This is a dirty tactic. It is not good faith engagement.

I'm a woman who has a strict _no dating_ policy, by which I mean that I don't
establish romantic relationships based on some man spending money on me. I am
entirely satisfied with the positive impact that policy has had on my life.

From what I have read and heard over the years, no, most women don't have sex
with their husband because they like him. There are relationships like that,
certainly. But the financial factor pretty clearly poisons quite a lot of
relationships.

I often think this should be the foundational argument as to why men should be
more invested in helping make gender parity happen. If you are a well paid man
and tired of feeling like women only date you for your money, fostering a
world in which women have money of their own on pat with men is the single
best antidote to your dating problem.

As just one supporting citation, this article talks about the fact that pro
athletes frequently marry their high school sweetheart because you can't trust
that women who met you after you struck it rich really like you. They may just
be there for the money. (The article does not use those exact words, but that
is the gist of it.)

[https://www.si.com/vault/2009/03/23/105789480/how-and-why-
at...](https://www.si.com/vault/2009/03/23/105789480/how-and-why-athletes-go-
broke)

There are also rap song lyrics about how poor men from the hood can't get a
date, but once they strike it rich "it's a puss buffet."
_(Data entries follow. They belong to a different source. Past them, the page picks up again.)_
-- ==== Sys2Proof/Safety.lean ====
section
/-! DEFINITION. The words the claims use: which states are good, what an operation leaves unchanged, and sequences of
operations. -/

namespace Sys2Proof.Machine

/-! ## Well-formed command words -/

/-- R72's words on the number of a command word: `OP` in `0x1 .. 0x8`, `Z = 0`, `U = 0` unless `OP = 0x8`, every
field the operation does not use zero (R65), and `LEN = 0` for `LOAD` with `U = 1`. -/
abbrev WordWellFormed (w : Nat) : Prop :=
  (1 ≤ w / 2 ^ 60 ∧ w / 2 ^ 60 ≤ 8) ∧ w / 2 ^ 57 % 8 = 0 ∧ (w / 2 ^ 56 % 2 = 0 ∨ w / 2 ^ 60 = 8) ∧
    ((w / 2 ^ 60 = 5 ∨ w / 2 ^ 60 = 6 ∨ w / 2 ^ 60 = 7) → w / 2 ^ 32 % 2 ^ 24 = 0) ∧
    (w / 2 ^ 60 ≠ 3 → w / 2 ^ 16 % 2 ^ 16 = 0) ∧
    ((w / 2 ^ 60 = 7 ∨ w / 2 ^ 60 = 8) → w % 2 ^ 16 = 0) ∧
    (w / 2 ^ 60 = 8 → w / 2 ^ 56 % 2 = 1 → w / 2 ^ 32 % 2 ^ 24 = 0)

/-! ## Good states -/

/-- The Address Space is in canonical form and holds cells of `[0, SIZE)` only (R21). -/
def State.memoryOk (s : State) : Bool := Memory.wf s.cfg.size s.mem

/-- The Call Stack is in canonical form and holds slots of `[0, CAPACITY)` only (R23). -/
def State.slotsOk (s : State) : Bool := Cells.rising s.cfg.capacity 0 s.slots

/-- `SpLegal(SP)` (R26). -/
def State.pointerOk (s : State) : Bool := spLegal s.cfg s.sp

/-- The invariant of every reachable state, whatever the processor answers. -/
def State.inv (s : State) : Bool := s.memoryOk && s.slotsOk && s.pointerOk

/-- Every slot at or below the top has been written since reset (R24). -/
abbrev State.StackFilled (s : State) : Prop :=
  ∀ i, i < spDepth s.cfg s.sp → (Cells.get s.slots i).isSome = true

/-- The processor is the reference processor (R17). -/
abbrev State.ReferenceProcessor (s : State) : Prop := s.cfg.processor = .reference

/-! ## The processor's contract -/

/-- The pointer at each depth, where the reference processor owns it (R26, R100). -/
def pointerAt (cfg : Config) : Nat → Addr
  | 0 => cfg.spEmpty
  | depth + 1 => BitVec.ofNat 16 depth

/-- The reference processor's record of standing increments at a depth. -/
def referenceTrail (cfg : Config) : Nat → List Addr
  | 0 => []
  | depth + 1 => pointerAt cfg depth :: referenceTrail cfg depth

/-- Every increment that stands moved the pointer to a slot index, from a pointer that was legal. -/
def trailChain (cfg : Config) : Addr → List Addr → Bool
  | sp, [] => spLegal cfg sp
  | sp, earlier :: rest => decide (sp.toNat < cfg.capacity) && trailChain cfg earlier rest

/-- What the record of standing increments says of the pointer: the reference processor's depth, or, for any other
processor, a chain of slot indexes, of which at most `CAPACITY` stand on the empty stack. -/
abbrev State.TrailOk (s : State) : Prop :=
  (s.cfg.processor = .reference → s.spTrail = referenceTrail s.cfg (spDepth s.cfg s.sp)) ∧
  (s.cfg.processor = .other → trailChain s.cfg s.sp s.spTrail = true ∧
    (trailBase s.sp s.spTrail = s.cfg.spEmpty → s.spTrail.length ≤ s.cfg.capacity))

/-- R98 (b) to (e) for an answer to `SpInc()` in `s`: a slot index on no overflow; from the empty stack, overflow exactly
when `CAPACITY` increments stand; a legal pointer; the pointer kept on overflow. -/
abbrev State.IncContract (s : State) (a : SpAnswer) : Prop :=
  (a.bit = false → a.sp.toNat < s.cfg.capacity) ∧
  (trailBase s.sp s.spTrail = s.cfg.spEmpty → (a.bit = true ↔ s.cfg.capacity ≤ s.spTrail.length)) ∧
  spLegal s.cfg a.sp = true ∧ (a.bit = true → a.sp = s.sp)

/-- R99 (b) to (d) for an answer to `SpDec()` in `s`: underflow at the empty sentinel; a legal pointer; the newest
increment that stands undone without underflow. -/
abbrev State.DecContract (s : State) (a : SpAnswer) : Prop :=
  (s.sp = s.cfg.spEmpty → a.bit = true) ∧ spLegal s.cfg a.sp = true ∧
  (∀ earlier rest, s.spTrail = earlier :: rest → a.bit = false ∧ a.sp = earlier)

/-- The fault record that a capability call hands over, if it is `enter_trap`. -/
def ProcCall.trapRecord? : ProcCall → Option FaultRecord
  | .enterTrap r => some r
  | .currentProgramCounter _ => none
  | .currentStackPointer _ => none
  | .incrementStackPointer _ => none
  | .decrementStackPointer _ => none

/-- `trap_log` holds exactly what went through `enter_trap`, in order (R33). -/
abbrev State.TrapLogRecordsEnterTrap (s : State) : Prop :=
  s.trapLog = s.calls.filterMap ProcCall.trapRecord?

/-! ## What stays the same -/

/-- Every cell of the Address Space reads as before. -/
abbrev SameMemory (s t : State) : Prop := ∀ a, Memory.read t.mem a = Memory.read s.mem a

/-- Every cell outside `[a, a + n)` reads as before. -/
abbrev SameMemoryOutside (s t : State) (a n : Nat) : Prop :=
  ∀ b, ¬(a ≤ b ∧ b < a + n) → Memory.read t.mem b = Memory.read s.mem b

/-- Every slot but number `i` is as before. -/
abbrev SameSlotsBut (s t : State) (i : Nat) : Prop := ∀ j, j ≠ i → Cells.get t.slots j = Cells.get s.slots j

/-- `slots`, `SP` and `RET_ADDR` are as before, and so is the processor's record of standing increments. -/
abbrev SameCallStack (s t : State) : Prop :=
  t.slots = s.slots ∧ t.sp = s.sp ∧ t.retAddr = s.retAddr ∧ t.spTrail = s.spTrail

/-- No capability was called and no Fault Signal raised. -/
abbrev NoCall (s t : State) : Prop := t.calls = s.calls ∧ t.trapLog = s.trapLog

/-- Exactly these capabilities were called, in this order. -/
abbrev Called (s t : State) (calls : List ProcCall) : Prop := t.calls = s.calls ++ calls

/-- Exactly one Fault Signal was raised, with the given address. -/
abbrev Signalled (s t : State) (address : Addr) : Prop :=
  t.trapLog = s.trapLog ++ [{ source := .memOob, faultingInstructionAddress := address }]

/-- What no operation changes: the constants, `PC`, the processor's inputs and the pending transactions. -/
abbrev SameEnvironment (s t : State) : Prop :=
  t.cfg = s.cfg ∧ t.pc = s.pc ∧ t.spReply = s.spReply ∧ t.pending = s.pending

/-- Nothing changed but, possibly, the Address Space, the accompanying bytes and the responses. -/
abbrev OnlyMemoryAndResponse (s t : State) : Prop :=
  SameCallStack s t ∧ NoCall s t ∧ SameEnvironment s t ∧ t.phase = s.phase

/-- The transaction ended with exactly one response, and its bytes are consumed. -/
abbrev Answered (s t : State) (word : ResponseWord) (bytes : List Byte) : Prop :=
  t.responses = s.responses ++ [{ word := word, bytes := bytes }] ∧ t.data = []

/-! ## Sequences -/

/-- The operations of a list, one after another, each with no accompanying bytes left over from the one before. -/
def execAll : List Instr → State → Host.Outcome State Fault Refusal
  | [], s => .next s
  | i :: rest, s =>
    match exec i s with
    | .next t => execAll rest t
    | .fault f => .fault f
    | .refused r => .refused r

/-- `PUSH` of each address of a list, one after another, each with the answer a processor other than the reference gives
to its increment. -/
def pushAll : List (Addr × SpAnswer) → State → Host.Outcome State Fault Refusal
  | [], s => .next s
  | (address, a) :: rest, s =>
    match exec (.push address) { s with spReply := a } with
    | .next t => pushAll rest t
    | .fault f => .fault f
    | .refused r => .refused r

end Sys2Proof.Machine
end

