/-- R88: the fit test is strict. An image that would end at the top is rejected although a `WRBLK` of that range is
valid, every shorter one loads, the last cell is never part of a loaded image, and the empty image always fits and
writes nothing of its own. -/
def Obligations.LoadBoundIsStrict : Prop :=
  ∀ (len : Len) (s : State), s.phase = .init →
    (s.cfg.entryOffset + len.toNat = s.cfg.size → s.data = [] →
      (∃ t, exec (.load false len) s = .next t ∧ Answered s t 0x80000000#32 []) ∧
      valid s.cfg (BitVec.ofNat 16 s.cfg.entryOffset) len.toNat = true) ∧
    (s.cfg.entryOffset + len.toNat < s.cfg.size → s.data.length = len.toNat →
      ∃ t, exec (.load false len) s = .next t ∧ Answered s t (BitVec.ofNat 32 (0x81000000 + len.toNat)) [] ∧
        Memory.read t.mem (s.cfg.size - 1) =
          (s.cfg.bootImage[s.cfg.size - 1]?).getD (Memory.read s.mem (s.cfg.size - 1)) ∧
        (len = 0#24 → ∀ a, Memory.read t.mem a = (s.cfg.bootImage[a]?).getD (Memory.read s.mem a))) ∧
    s.cfg.entryOffset + 0 < s.cfg.size

/-- R89: after a failed load of a zero-filled store, the store holds the boot image at the lowest addresses and zero
everywhere else, and the run phase has begun. -/
def Obligations.FailedLoadLeavesTheBootImage : Prop :=
  ∀ (unreadable : Bool) (len : Len) (s : State), s.phase = .init → s.data = [] →
    (∀ a, Memory.read s.mem a = 0x00#8) →
    (unreadable = true ∨ s.cfg.size ≤ s.cfg.entryOffset + len.toNat) →
    ∃ t, exec (.load unreadable len) s = .next t ∧ t.phase = .run ∧ Answered s t 0x80000000#32 [] ∧
      (∀ i, i < s.cfg.bootImage.length → s.cfg.bootImage[i]? = some (Memory.read t.mem i)) ∧
      (∀ a, s.cfg.bootImage.length ≤ a → Memory.read t.mem a = 0x00#8)

/-! ## Phases -/

/-- R31, R93: in `INIT` only `LOAD` is performed, in `RUN` everything but `LOAD`; a completed `LOAD` leaves `RUN`, every
other operation leaves the phase alone, and no operation leaves `INIT`. -/
def Obligations.PhaseProtocol : Prop :=
  (∀ cfg : Config, (State.resetWith cfg).phase = .init) ∧
  (∀ (i : Instr) (s : State), (∀ unreadable len, i ≠ .load unreadable len) → s.phase = .init →
    exec i s = .refused .commandBeforeLoad) ∧
  (∀ (unreadable : Bool) (len : Len) (s : State), s.phase = .run →
    exec (.load unreadable len) s = .refused .loadWhileRunning) ∧
  (∀ (i : Instr) (s t : State), exec i s = .next t → t.phase = .run)

/-- U6: bytes that are not as many as the command states are refused, on every operation in its phase. (For `WRBLK` and
`LOAD` this is U6; for the operations that take no bytes it is the model's choice, log 8.) -/
def Obligations.WrongDataLengthIsRefused : Prop :=
  ∀ (s : State) (src dst : Addr) (len : Len),
    (s.phase = .run → s.data.length ≠ len.toNat → exec (.wrblk dst len) s = .refused .wrongDataLength) ∧
    (s.phase = .run → s.data ≠ [] →
      exec (.rdblk src len) s = .refused .wrongDataLength ∧ exec (.cpblk src dst len) s = .refused .wrongDataLength ∧
      exec (.clblk dst len) s = .refused .wrongDataLength ∧ exec (.fetch src) s = .refused .wrongDataLength ∧
      exec (.push src) s = .refused .wrongDataLength ∧ exec .pop s = .refused .wrongDataLength) ∧
    (s.phase = .init → s.cfg.entryOffset + len.toNat < s.cfg.size → s.data.length ≠ len.toNat →
      exec (.load false len) s = .refused .wrongDataLength) ∧
    (s.phase = .init → s.data ≠ [] → exec (.load true len) s = .refused .wrongDataLength) ∧
    (s.phase = .init → s.data ≠ [] → s.cfg.size ≤ s.cfg.entryOffset + len.toNat →
      exec (.load false len) s = .refused .wrongDataLength)

/-! ## Call stack -/

/-- R100: the reference `SpInc()`. -/
def Obligations.ReferenceSpInc : Prop :=
  ∀ s : State, s.cfg.processor = .reference →
    (s.sp = s.cfg.spEmpty → ∃ t, spInc s = .ok (false, t) ∧ t.sp = 0x0000#16) ∧
    (s.sp ≠ s.cfg.spEmpty → s.sp.toNat < s.cfg.capacity - 1 →
      ∃ t, spInc s = .ok (false, t) ∧ t.sp = s.sp + 1#16) ∧
    (s.sp.toNat = s.cfg.capacity - 1 → ∃ t, spInc s = .ok (true, t) ∧ t.sp = s.sp) ∧
    (s.sp ≠ s.cfg.spEmpty → s.cfg.capacity ≤ s.sp.toNat → spInc s = .error .spIllegal) ∧
    (s.cfg.spEmpty = 0xFFFF#16 → spLegal s.cfg s.sp = true → spDepth s.cfg s.sp < s.cfg.capacity →
      ∃ t, spInc s = .ok (false, t) ∧ t.sp = s.sp + 1#16)

/-- R101: the reference `SpDec()`. -/
def Obligations.ReferenceSpDec : Prop :=
  ∀ s : State, s.cfg.processor = .reference →
    (s.sp = s.cfg.spEmpty → ∃ t, spDec s = .ok (true, t) ∧ t.sp = s.sp) ∧
    (s.sp = 0x0000#16 → ∃ t, spDec s = .ok (false, t) ∧ t.sp = s.cfg.spEmpty) ∧
    (s.sp ≠ 0x0000#16 → s.sp.toNat < s.cfg.capacity → ∃ t, spDec s = .ok (false, t) ∧ t.sp = s.sp - 1#16) ∧
    (s.sp ≠ s.cfg.spEmpty → s.cfg.capacity ≤ s.sp.toNat → spDec s = .error .spIllegal) ∧
    (s.cfg.spEmpty = 0xFFFF#16 → spLegal s.cfg s.sp = true → 0 < spDepth s.cfg s.sp →
      ∃ t, spDec s = .ok (false, t) ∧ t.sp = s.sp - 1#16)

/-- R98, R99: the reference processor meets the contract. Its answers are in range, a decrement undoes a non-overflowing
increment, and from the stack it keeps at a depth its answers meet every clause; the count of R98 (c) is over the
increments that stand (log 18). -/
def Obligations.ReferenceMeetsTheContract : Prop :=
  ∀ s : State, s.cfg.processor = .reference → spLegal s.cfg s.sp = true →
    (∃ ovf t, spInc s = .ok (ovf, t) ∧ spLegal s.cfg t.sp = true ∧
      (ovf = false → t.sp.toNat < s.cfg.capacity ∧ ∃ u, spDec t = .ok (false, u) ∧ u.sp = s.sp) ∧
      (ovf = true → t.sp = s.sp)) ∧
    (∃ unf t, spDec s = .ok (unf, t) ∧ spLegal s.cfg t.sp = true ∧ (s.sp = s.cfg.spEmpty → unf = true)) ∧
    (s.spTrail = referenceTrail s.cfg (spDepth s.cfg s.sp) →
      ∃ up down, refInc s.cfg s.sp = .ok up ∧ refDec s.cfg s.sp = .ok down ∧ s.IncContract up ∧ s.DecContract down)

/-- R98, R99, for every processor: whenever `PUSH` or `POP` completes, the answer it acted on met every clause of the
contract. An increment that did not overflow left a slot index, one that did kept the pointer, and from the empty stack
it overflowed exactly when `CAPACITY` increments stand; a decrement at the sentinel underflowed, and one with an
increment standing undid it without underflow. The count over standing increments is the model's reading (log 18). -/
def Obligations.EveryProcessorKeepsTheContract : Prop :=
  ∀ s t : State, s.inv = true → s.TrailOk →
    (∀ address, exec (.push address) s = .next t →
      ∃ ovf : Bool, Answered s t (if ovf then 0x61000000#32 else 0x60000000#32) [] ∧ spLegal t.cfg t.sp = true ∧
        (ovf = false → t.sp.toNat < s.cfg.capacity ∧ t.spTrail = s.sp :: s.spTrail) ∧
        (ovf = true → t.sp = s.sp ∧ t.spTrail = s.spTrail) ∧
        (trailBase s.sp s.spTrail = s.cfg.spEmpty → (ovf = true ↔ s.spTrail.length = s.cfg.capacity))) ∧
    (exec .pop s = .next t →
      ∃ unf : Bool, Answered s t (BitVec.ofNat 32 (0x70000000 + unf.toNat * 2 ^ 24 + t.retAddr.toNat)) [] ∧
        spLegal t.cfg t.sp = true ∧ t.spTrail = s.spTrail.tail ∧ (s.sp = s.cfg.spEmpty → unf = true) ∧
        (∀ earlier rest, s.spTrail = earlier :: rest → unf = false ∧ t.sp = earlier))

/-- R17: the contract always leaves a processor other than the reference an answer. From every good state it can answer
so that `PUSH` completes, and so that `POP` completes where the pointer is the sentinel or names a written slot. -/
def Obligations.ContractLeavesAnAnswer : Prop :=
  ∀ s : State, s.cfg.processor = .other → s.inv = true → s.TrailOk → s.phase = .run → s.data = [] →
    (∀ address, ∃ a t, exec (.push address) { s with spReply := a } = .next t) ∧
    ((s.sp = s.cfg.spEmpty ∨ (Cells.get s.slots s.sp.toNat).isSome = true) →
      ∃ a t, exec .pop { s with spReply := a } = .next t)

/-- R95, R102. Below capacity the reference processor's `PUSH` moves `SP` up one and writes exactly the slot it names; at
capacity it changes nothing and reports overflow. With any other processor that keeps the contract of R98 the slot is
written exactly on no overflow, at the pointer the processor left. An answer that leaves no legal pointer or no slot to
write, or a pointer that is illegal to begin with, is out of contract (U2), and so is an answer that breaks another
clause of R98 (log 5, DESIGN CHOICE). That a push samples `SP` once is log 6 (DESIGN CHOICE). -/
def Obligations.PushWritesTheNewTop : Prop :=
  ∀ (address : Addr) (s : State), s.phase = .run → s.data = [] →
    encode (.push address) = BitVec.ofNat 64 (0x6000000000000000 + address.toNat) ∧
    (s.cfg.processor = .reference → spLegal s.cfg s.sp = true →
      ∃ t, exec (.push address) s = .next t ∧ t.mem = s.mem ∧ t.retAddr = s.retAddr ∧ t.trapLog = s.trapLog ∧
        SameEnvironment s t ∧ t.phase = s.phase ∧
        (spDepth s.cfg s.sp < s.cfg.capacity →
          Answered s t 0x60000000#32 [] ∧ t.sp.toNat = spDepth s.cfg s.sp ∧ t.spTrail = s.sp :: s.spTrail ∧
          Cells.get t.slots t.sp.toNat = some address ∧ SameSlotsBut s t t.sp.toNat ∧
          Called s t [.incrementStackPointer false, .currentStackPointer t.sp]) ∧
        (spDepth s.cfg s.sp = s.cfg.capacity →
          Answered s t 0x61000000#32 [] ∧ t.sp = s.sp ∧ t.spTrail = s.spTrail ∧ t.slots = s.slots ∧
          Called s t [.incrementStackPointer true])) ∧
    (∀ (bit : Bool) (sp' : Addr), s.cfg.processor = .other → s.spReply = ⟨bit, sp'⟩ → spLegal s.cfg s.sp = true →
      (bit = false → s.IncContract ⟨bit, sp'⟩ →
        ∃ t, exec (.push address) s = .next t ∧ Answered s t 0x60000000#32 [] ∧ t.sp = sp' ∧
          t.spTrail = s.sp :: s.spTrail ∧ Cells.get t.slots sp'.toNat = some address ∧ SameSlotsBut s t sp'.toNat ∧
          t.mem = s.mem ∧ t.retAddr = s.retAddr ∧ t.trapLog = s.trapLog ∧ SameEnvironment s t ∧ t.phase = s.phase ∧
          Called s t [.incrementStackPointer false, .currentStackPointer sp']) ∧
      (bit = true → s.IncContract ⟨bit, sp'⟩ →
        ∃ t, exec (.push address) s = .next t ∧ Answered s t 0x61000000#32 [] ∧ t.sp = s.sp ∧
          t.spTrail = s.spTrail ∧ t.slots = s.slots ∧ t.mem = s.mem ∧ t.retAddr = s.retAddr ∧
          t.trapLog = s.trapLog ∧ SameEnvironment s t ∧ t.phase = s.phase ∧
          Called s t [.incrementStackPointer true]) ∧
      (bit = false → s.cfg.capacity ≤ sp'.toNat → exec (.push address) s = .fault .spIllegal) ∧
      (bit = true → spLegal s.cfg sp' = false → exec (.push address) s = .fault .spIllegal) ∧
      (incInRange s.cfg ⟨bit, sp'⟩ = true → ¬s.IncContract ⟨bit, sp'⟩ →
        exec (.push address) s = .fault .spContractBroken)) ∧
    (spLegal s.cfg s.sp = false → exec (.push address) s = .fault .spIllegal)

/-- R103: from the empty stack, `CAPACITY` pushes write the slots in order and never overflow; the next one overflows
and changes no slot. -/
def Obligations.PushingToCapacityNeverOverflows : Prop :=
  ∀ (s : State) (addresses : List Addr) (extra : Addr), s.phase = .run → s.data = [] → s.cfg.processor = .reference →
    s.sp = s.cfg.spEmpty → addresses.length = s.cfg.capacity →
    ∃ t u, execAll (addresses.map .push) s = .next t ∧
      t.responses = s.responses ++ List.replicate s.cfg.capacity { word := 0x60000000#32, bytes := [] } ∧
      (∀ i, i < s.cfg.capacity → Cells.get t.slots i = addresses[i]?) ∧
      exec (.push extra) t = .next u ∧ Answered t u 0x61000000#32 [] ∧ u.slots = t.slots ∧ u.sp = t.sp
I have read articles where, for example, a guy lost his job and his wife quit
having sex with him. He stated that he learned his paycheck was the most
attractive thing about him. A friend of a friend lost his well paid job and
his wife left him because "it wasn't any fun anymore."

The term _gold digging whore_ is a gendered term. It exists because men
typically make a lot more than women and a lot of women are primarily
interested in finding someone to pay their bills. This is compounded by the
difficulties women face in pursuing serious careers of their own.

While I was homeless, no one wanted to open doors for me career wise. But lots
of men wanted to offer me money or a place to stay if I would sleep with them.

In my experience, this problem runs shockingly deep. If your romantic
relationships are unaffected by it, count yourself lucky.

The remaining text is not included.